__What is being asked__. Check each line of the material that follows, and copy those holding the string "viewOf".

__Records to use__.
-- ==== Sys2Proof/Laws/Run.lean ====
section
/-! SUPPORT. What the run shared by the sixteen commands does: when it answers, and what each OUT cell
holds then. -/

namespace Sys2Proof.Machine

/-- Every arm of exec is the run of its opcode's method, depth and geometry (41_dispatcher.md R100). -/
theorem exec_eq_runMethod (i : Instr) (s : State) :
    exec i s = runMethod i.geometry i.depth i.pattern (methodValue i.method) s := by
  cases i <;> rfl

/-- All a run can do. -/
theorem runMethod_next {g : Geometry} {d : Depth} {p : Pattern} {M : View → Chan → Int → Int → Int}
    {s t : State} (h : runMethod g d p M s = .next t) :
    runRefusal g d s = none ∧ t = s.complete (runOut g (viewOf s d p) M s) (runCtr g s) := by
  unfold runMethod at h
  split at h
  · cases h
  next hr => exact ⟨hr, by cases h; rfl⟩

theorem runMethod_of_none {g : Geometry} {d : Depth} {p : Pattern} {M : View → Chan → Int → Int → Int}
    {s : State} (h : runRefusal g d s = none) :
    runMethod g d p M s = .next (s.complete (runOut g (viewOf s d p) M s) (runCtr g s)) := by
  unfold runMethod
  rw [h]

/-- When a run is not refused. -/
theorem runRefusal_eq_none {g : Geometry} {d : Depth} {s : State} :
    runRefusal g d s = none ↔
      s.params.ok = true ∧ s.cmd.widthLegal = true ∧ s.cmd.heightLegal = true ∧
        nIn s.cmd ≤ s.params.inLen ∧ nOutOf g s.cmd ≤ s.params.outLen ∧
        (d = .d8 → s.inConflict = false → s.inp.exceedsByte (nIn s.cmd) = false) := by
  simp only [runRefusal]
  repeat' split
  all_goals simp_all
  all_goals first | omega | (intros; simp_all)

/-- A run whose preconditions are met is not refused. -/
theorem RunReady.runRefusal {g : Geometry} {d : Depth} {s : State} (h : RunReady g d s) :
    runRefusal g d s = none :=
  runRefusal_eq_none.2
    ⟨h.paramsOk, decide_eq_true h.widthOk,
      decide_eq_true h.heightOk, h.inFits, h.outFits,
      fun hd _ => (Memory.exceedsByte_eq_false h.inpWf _).2 (h.depthOk hd)⟩

theorem RunReady.spoilt {g : Geometry} {d : Depth} {s : State} (h : RunReady g d s) :
    spoilt s = false := by
  simp [Machine.spoilt, h.inClean, h.outClean]

theorem chanIndex_lt (c : Chan) : chanIndex c < 3 := by
  cases c <;> decide

theorem chanIndex_inj {c e : Chan} (h : chanIndex c = chanIndex e) : c = e := by
  cases c <;> cases e <;> first | rfl | exact absurd h (by decide)

theorem outIndex_lt {cols rows x y : Nat} (hx : x < cols) (hy : y < rows) (c : Chan) :
    outIndex cols x y c < cols * rows * 3 := by
  have hc := chanIndex_lt c
  have h : y * cols + x + 1 ≤ cols * rows := by
    calc y * cols + x + 1 ≤ y * cols + cols := by omega
      _ = (y + 1) * cols := by ring
      _ ≤ rows * cols := Nat.mul_le_mul_right _ hy
      _ = cols * rows := Nat.mul_comm _ _
  unfold outIndex
  omega

/-- An OUT index names one position and one channel (20_memory.md R48). -/
theorem outIndex_inj {cols x y u v : Nat} {c e : Chan} (hx : x < cols) (hu : u < cols)
    (h : outIndex cols x y c = outIndex cols u v e) : x = u ∧ y = v ∧ c = e := by
  have hc := chanIndex_lt c
  have he := chanIndex_lt e
  unfold outIndex at h
  have hce : chanIndex c = chanIndex e := by omega
  have hp : y * cols + x = v * cols + u := by omega
  have hxu : x = u := by
    have := congrArg (· % cols) hp
    simpa [Nat.add_comm, Nat.mul_comm, Nat.mod_eq_of_lt, hx, hu] using this
  subst hxu
  have hyv : y * cols = v * cols := by omega
  exact ⟨rfl, Nat.eq_of_mul_eq_mul_right (by omega) hyv, chanIndex_inj hce⟩

/-- Every OUT cell of an image is some position's channel (20_memory.md R48, R49). -/
theorem exists_outIndex {cols rows a : Nat} (h : a < cols * rows * 3) :
    ∃ x y c, x < cols ∧ y < rows ∧ outIndex cols x y c = a := by
  have hp : a / 3 < cols * rows := by omega
  have hcols : 0 < cols := by
    rcases Nat.eq_zero_or_pos cols with h0 | h0
    · simp [h0] at hp
    · exact h0
  have hy : a / 3 / cols < rows := Nat.div_lt_of_lt_mul hp
  have hx : a / 3 % cols < cols := Nat.mod_lt _ hcols
  have hd : a / 3 / cols * cols + a / 3 % cols = a / 3 := Nat.div_add_mod' _ _
  have hm : a % 3 = 0 ∨ a % 3 = 1 ∨ a % 3 = 2 := by omega
  rcases hm with hm | hm | hm
  · exact ⟨_, _, .r, hx, hy, by unfold outIndex; rw [hd]; simp [chanIndex]; omega⟩
  · exact ⟨_, _, .g, hx, hy, by unfold outIndex; rw [hd]; simp [chanIndex]; omega⟩
  · exact ⟨_, _, .b, hx, hy, by unfold outIndex; rw [hd]; simp [chanIndex]; omega⟩

/-- The writes of an image are those of its positions and channels (41_dispatcher.md R103). -/
theorem mem_imageWrites {cols rows : Nat} {value : Nat → Nat → Chan → Sample} {w : Nat × Sample} :
    w ∈ imageWrites cols rows value ↔
      ∃ x y c, x < cols ∧ y < rows ∧ w = (outIndex cols x y c, value x y c) := by
  simp only [imageWrites, List.mem_flatMap, List.mem_map, List.mem_range]
  constructor
  · rintro ⟨y, hy, x, hx, c, -, rfl⟩
    exact ⟨x, y, c, hx, hy, rfl⟩
  · rintro ⟨x, y, c, hx, hy, rfl⟩
    exact ⟨y, hy, x, hx, c, by cases c <;> simp, rfl⟩

/-- The writes of an image are to distinct cells (20_memory.md R52). -/
theorem nodup_imageWrites (cols rows : Nat) (value : Nat → Nat → Chan → Sample) :
    ((imageWrites cols rows value).map Prod.fst).Nodup := by
  have hpix : ∀ x y : Nat, (([Chan.r, Chan.g, Chan.b].map fun c =>
      (outIndex cols x y c, value x y c)).map Prod.fst).Nodup := by
    intro x y
    simp [outIndex, chanIndex]
  rw [imageWrites, List.map_flatMap, List.nodup_flatMap]
  refine ⟨fun y _ => ?_, ?_⟩
  · rw [List.map_flatMap, List.nodup_flatMap]
    refine ⟨fun x _ => hpix x y, ?_⟩
    refine List.Pairwise.imp_of_mem ?_ (List.nodup_range (n := cols))
    intro x u hx hu hne a ha hb
    simp only [List.map_map, List.mem_map, List.mem_range] at ha hb hx hu
    obtain ⟨c, -, rfl⟩ := ha
    obtain ⟨e, -, he⟩ := hb
    exact hne (outIndex_inj hx hu (by simpa using he.symm)).1
  · refine List.Pairwise.imp_of_mem ?_ (List.nodup_range (n := rows))
    intro y v hy hv hne a ha hb
    simp only [List.map_flatMap, List.mem_flatMap, List.map_map, List.mem_map, List.mem_range]
      at ha hb
    obtain ⟨x, hx, c, -, rfl⟩ := ha
    obtain ⟨u, hu, e, -, he⟩ := hb
    exact hne (outIndex_inj hx hu (by simpa using he.symm)).2.1

/-- After a run every OUT cell of the image holds its final value (41_dispatcher.md R103). -/
theorem read_runOut {g : Geometry} {v : View} {M : View → Chan → Int → Int → Int} {s : State}
    (hs : s.out.wf) {x y : Nat} (hx : x < outCols g s.cmd) (hy : y < outRows g s.cmd) (c : Chan) :
    (runOut g v M s).read (outIndex (outCols g s.cmd) x y c) =
      finalSample s (outIndex (outCols g s.cmd) x y c) (BitVec.ofInt 16 (M v c x y)) :=
  Memory.read_writeAll_of_mem (w := (_, _)) hs (nodup_imageWrites _ _ _)
    (mem_imageWrites.2 ⟨x, y, c, hx, hy, rfl⟩)

/-- A run leaves the OUT cells at and above its count as they were (20_memory.md R53). -/
theorem read_runOut_above {g : Geometry} {v : View} {M : View → Chan → Int → Int → Int} {s : State}
    (hs : s.out.wf) {a : Nat} (ha : nOutOf g s.cmd ≤ a) : (runOut g v M s).read a = s.out.read a := by
  refine Memory.read_writeAll_of_not_mem hs fun w hw => ?_
  obtain ⟨x, y, c, hx, hy, rfl⟩ := mem_imageWrites.1 hw
  have := outIndex_lt hx hy c
  unfold nOutOf at ha
  simp; omega

theorem wf_runOut {g : Geometry} {v : View} {M : View → Chan → Int → Int → Int} {s : State}
    (hs : s.out.wf) : (runOut g v M s).wf :=
  Memory.wf_writeAll hs _

/-- A run lists no OUT cell but those listed before and its own (20_memory.md R53). -/
theorem mem_runOut {g : Geometry} {v : View} {M : View → Chan → Int → Int → Int} {s : State}
    {c : Nat × Sample} (h : c ∈ runOut g v M s) : c ∈ s.out ∨ c.1 < nOutOf g s.cmd := by
  rcases Memory.mem_writeAll h with h | h
  · exact .inl h
  · obtain ⟨x, y, e, hx, hy, rfl⟩ := mem_imageWrites.1 h
    exact .inr (outIndex_lt hx hy e)

/-- With nothing spoilt a cell takes the run's value (20_memory.md R61). -/
theorem finalSample_clean {s : State} (hi : s.inConflict = false) (ho : s.outConflicts = []) (i : Nat)
    (v : Sample) : finalSample s i v = v := by
  simp [finalSample, hi, ho]

/-- With IN spoilt every cell takes a free value (20_memory.md R61). -/
theorem finalSample_spoilt {s : State} (hi : s.inConflict = true) (i : Nat) (v : Sample) :
    finalSample s i v = Config.freeSample (s.freeCtr + i) := by
  simp [finalSample, hi]

end Sys2Proof.Machine
end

__Answer box__.
    runRefusal g d s = none ∧ t = s.complete (runOut g (viewOf s d p) M s) (runCtr g s) := by
    runMethod g d p M s = .next (s.complete (runOut g (viewOf s d p) M s) (runCtr g s)) := by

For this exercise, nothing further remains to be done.